All of the entries below should be copied exactly as they appear.
Record excerpts START
-- ==== Sys2Proof/Machine/Operands.lean ====
section
/-! DEFINITION. Operand computations: the packing unit, the pixel address, the configuration check and the
cursor moves. -/

namespace Sys2Proof.Machine

/-- `mask = (1 << depth) - 1` on a byte (00_scope.md R10, 41_packing.md R120). -/
def indexMask (depth : Nat) : Byte := BitVec.ofNat 8 (2 ^ depth - 1)

/-- `shift = 8 - depth * (slot + 1)` (41_packing.md R120). -/
def slotShift (slot depth : Nat) : Nat := 8 - depth * (slot + 1)

/-- `Extract(byte, s, d)`: the index in slot `s` of a byte, zero-extended to a byte (41_packing.md R120). -/
def extractIndex (byte : Byte) (slot depth : Nat) : Byte :=
  (byte >>> slotShift slot depth) &&& indexMask depth

/-- `Insert(byte, s, d, v)`: the byte with slot `s` replaced by the low `d` bits of `v` (41_packing.md R121). -/
def insertIndex (byte : Byte) (slot depth : Nat) (v : Byte) : Byte :=
  (byte &&& ~~~(indexMask depth <<< slotShift slot depth)) ||| ((v &&& indexMask depth) <<< slotShift slot depth)

/-- The linear number `p = y*W + x` of a pixel, exact (00_scope.md R13, 41_packing.md R122). -/
def pixelNumber (width x y : Nat) : Nat := y * width + x

/-- The plane byte that holds pixel `(x, y)` (41_packing.md R122). -/
def pixelByte (depth width x y : Nat) : Nat := pixelNumber width x y / pixelsPerByte depth

/-- The slot of pixel `(x, y)` in its byte (41_packing.md R122). -/
def pixelSlot (depth width x y : Nat) : Nat := pixelNumber width x y % pixelsPerByte depth

/-- CONFIG.DEPTH as a number. -/
def State.depth (s : State) : Nat := s.regs.depth.toNat

/-- W. -/
def State.imageWidth (s : State) : Nat := s.regs.width.toNat

/-- H. -/
def State.imageHeight (s : State) : Nat := s.regs.height.toNat

/-- The reasons of 40_commands.md R101, for reading only: every one reports ValidationError. -/
inductive ConfigProblem where
  | badDepth
  | badMode
  | badPairing
  | badWidth
  | badHeight
  | tooLarge
  deriving DecidableEq, Repr

/-- The outcome of the configuration check: the plane's length in bytes, or the first check that fails. -/
inductive ConfigCheck where
  | legal (len : Nat)
  | illegal (p : ConfigProblem)
  deriving DecidableEq, Repr

/-- `PLANE_LEN = ceil(W * H / ppb)`, exact (00_scope.md R10). -/
def imageBytes (r : HostRegs) : Nat := ceilDiv (r.width.toNat * r.height.toNat) (pixelsPerByte r.depth.toNat)

/-- `ValidateConfig()`: the checks of 40_commands.md R101 in their order; on success, the plane's length. -/
def checkConfig (r : HostRegs) (capacity : Word) : ConfigCheck :=
  if ¬(r.depth = 1 ∨ r.depth = 2 ∨ r.depth = 4 ∨ r.depth = 8) then .illegal .badDepth
  else if r.mode = 3 then .illegal .badMode
  else if (r.mode = 1 ∧ r.depth ≠ 8) ∨ (r.mode = 2 ∧ r.depth ≠ 4) then .illegal .badPairing
  else if r.width.toNat = 0 ∨ 2 ^ 31 - 1 < r.width.toNat then .illegal .badWidth
  else if r.height.toNat = 0 ∨ 2 ^ 31 - 1 < r.height.toNat then .illegal .badHeight
  else if capacity.toNat < imageBytes r then .illegal .tooLarge
  else .legal (imageBytes r)

/-- `AdvX(n)`: CURSOR_X <- min(CURSOR_X + n, W), the sum exact (42_rle_decoder.md R161). -/
def Counters.advX (width n : Nat) (c : Counters) : Counters :=
  { c with curX := BitVec.ofNat 32 (min (c.curX.toNat + n) width) }

/-- `DecY(n)`: CURSOR_Y <- max(CURSOR_Y - n, -1), signed (42_rle_decoder.md R161). -/
def Counters.decY (n : Nat) (c : Counters) : Counters :=
  { c with curY := BitVec.ofInt 32 (max (c.curY.toInt - n) (-1)) }

/-- One more byte read: BYTES_CONSUMED + 1 modulo 2^32 (10_state.md R37). -/
def Counters.countByte (c : Counters) : Counters := { c with bytesConsumed := c.bytesConsumed + 1 }

/-- One more pixel written: PIXELS_WRITTEN + 1 (42_rle_decoder.md R160; log 14 for the wrap). -/
def Counters.countPixel (c : Counters) : Counters := { c with pixelsWritten := c.pixelsWritten + 1 }

/-- The cursor and the counters at the start of a decode: x = 0, y = H - 1, counters 0 (42_rle_decoder.md R141). -/
def Counters.decodeStart (height : Word) : Counters where
  curX := 0
  curY := height - 1
  bytesConsumed := 0
  pixelsWritten := 0

end Sys2Proof.Machine
end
Record excerpts END
Result for this task:
-- ==== Sys2Proof/Machine/Operands.lean ====
section
/-! DEFINITION. Operand computations: the packing unit, the pixel address, the configuration check and the
cursor moves. -/

namespace Sys2Proof.Machine

/-- `mask = (1 << depth) - 1` on a byte (00_scope.md R10, 41_packing.md R120). -/
def indexMask (depth : Nat) : Byte := BitVec.ofNat 8 (2 ^ depth - 1)

/-- `shift = 8 - depth * (slot + 1)` (41_packing.md R120). -/
def slotShift (slot depth : Nat) : Nat := 8 - depth * (slot + 1)

/-- `Extract(byte, s, d)`: the index in slot `s` of a byte, zero-extended to a byte (41_packing.md R120). -/
def extractIndex (byte : Byte) (slot depth : Nat) : Byte :=
  (byte >>> slotShift slot depth) &&& indexMask depth

/-- `Insert(byte, s, d, v)`: the byte with slot `s` replaced by the low `d` bits of `v` (41_packing.md R121). -/
def insertIndex (byte : Byte) (slot depth : Nat) (v : Byte) : Byte :=
  (byte &&& ~~~(indexMask depth <<< slotShift slot depth)) ||| ((v &&& indexMask depth) <<< slotShift slot depth)

/-- The linear number `p = y*W + x` of a pixel, exact (00_scope.md R13, 41_packing.md R122). -/
def pixelNumber (width x y : Nat) : Nat := y * width + x

/-- The plane byte that holds pixel `(x, y)` (41_packing.md R122). -/
def pixelByte (depth width x y : Nat) : Nat := pixelNumber width x y / pixelsPerByte depth

/-- The slot of pixel `(x, y)` in its byte (41_packing.md R122). -/
def pixelSlot (depth width x y : Nat) : Nat := pixelNumber width x y % pixelsPerByte depth

/-- CONFIG.DEPTH as a number. -/
def State.depth (s : State) : Nat := s.regs.depth.toNat

/-- W. -/
def State.imageWidth (s : State) : Nat := s.regs.width.toNat

/-- H. -/
def State.imageHeight (s : State) : Nat := s.regs.height.toNat

/-- The reasons of 40_commands.md R101, for reading only: every one reports ValidationError. -/
inductive ConfigProblem where
  | badDepth
  | badMode
  | badPairing
  | badWidth
  | badHeight
  | tooLarge
  deriving DecidableEq, Repr

/-- The outcome of the configuration check: the plane's length in bytes, or the first check that fails. -/
inductive ConfigCheck where
  | legal (len : Nat)
  | illegal (p : ConfigProblem)
  deriving DecidableEq, Repr

/-- `PLANE_LEN = ceil(W * H / ppb)`, exact (00_scope.md R10). -/
def imageBytes (r : HostRegs) : Nat := ceilDiv (r.width.toNat * r.height.toNat) (pixelsPerByte r.depth.toNat)

/-- `ValidateConfig()`: the checks of 40_commands.md R101 in their order; on success, the plane's length. -/
def checkConfig (r : HostRegs) (capacity : Word) : ConfigCheck :=
  if ¬(r.depth = 1 ∨ r.depth = 2 ∨ r.depth = 4 ∨ r.depth = 8) then .illegal .badDepth
  else if r.mode = 3 then .illegal .badMode
  else if (r.mode = 1 ∧ r.depth ≠ 8) ∨ (r.mode = 2 ∧ r.depth ≠ 4) then .illegal .badPairing
  else if r.width.toNat = 0 ∨ 2 ^ 31 - 1 < r.width.toNat then .illegal .badWidth
  else if r.height.toNat = 0 ∨ 2 ^ 31 - 1 < r.height.toNat then .illegal .badHeight
  else if capacity.toNat < imageBytes r then .illegal .tooLarge
  else .legal (imageBytes r)

/-- `AdvX(n)`: CURSOR_X <- min(CURSOR_X + n, W), the sum exact (42_rle_decoder.md R161). -/
def Counters.advX (width n : Nat) (c : Counters) : Counters :=
  { c with curX := BitVec.ofNat 32 (min (c.curX.toNat + n) width) }

/-- `DecY(n)`: CURSOR_Y <- max(CURSOR_Y - n, -1), signed (42_rle_decoder.md R161). -/
def Counters.decY (n : Nat) (c : Counters) : Counters :=
  { c with curY := BitVec.ofInt 32 (max (c.curY.toInt - n) (-1)) }

/-- One more byte read: BYTES_CONSUMED + 1 modulo 2^32 (10_state.md R37). -/
def Counters.countByte (c : Counters) : Counters := { c with bytesConsumed := c.bytesConsumed + 1 }

/-- One more pixel written: PIXELS_WRITTEN + 1 (42_rle_decoder.md R160; log 14 for the wrap). -/
def Counters.countPixel (c : Counters) : Counters := { c with pixelsWritten := c.pixelsWritten + 1 }

/-- The cursor and the counters at the start of a decode: x = 0, y = H - 1, counters 0 (42_rle_decoder.md R141). -/
def Counters.decodeStart (height : Word) : Counters where
  curX := 0
  curY := height - 1
  bytesConsumed := 0
  pixelsWritten := 0

end Sys2Proof.Machine
end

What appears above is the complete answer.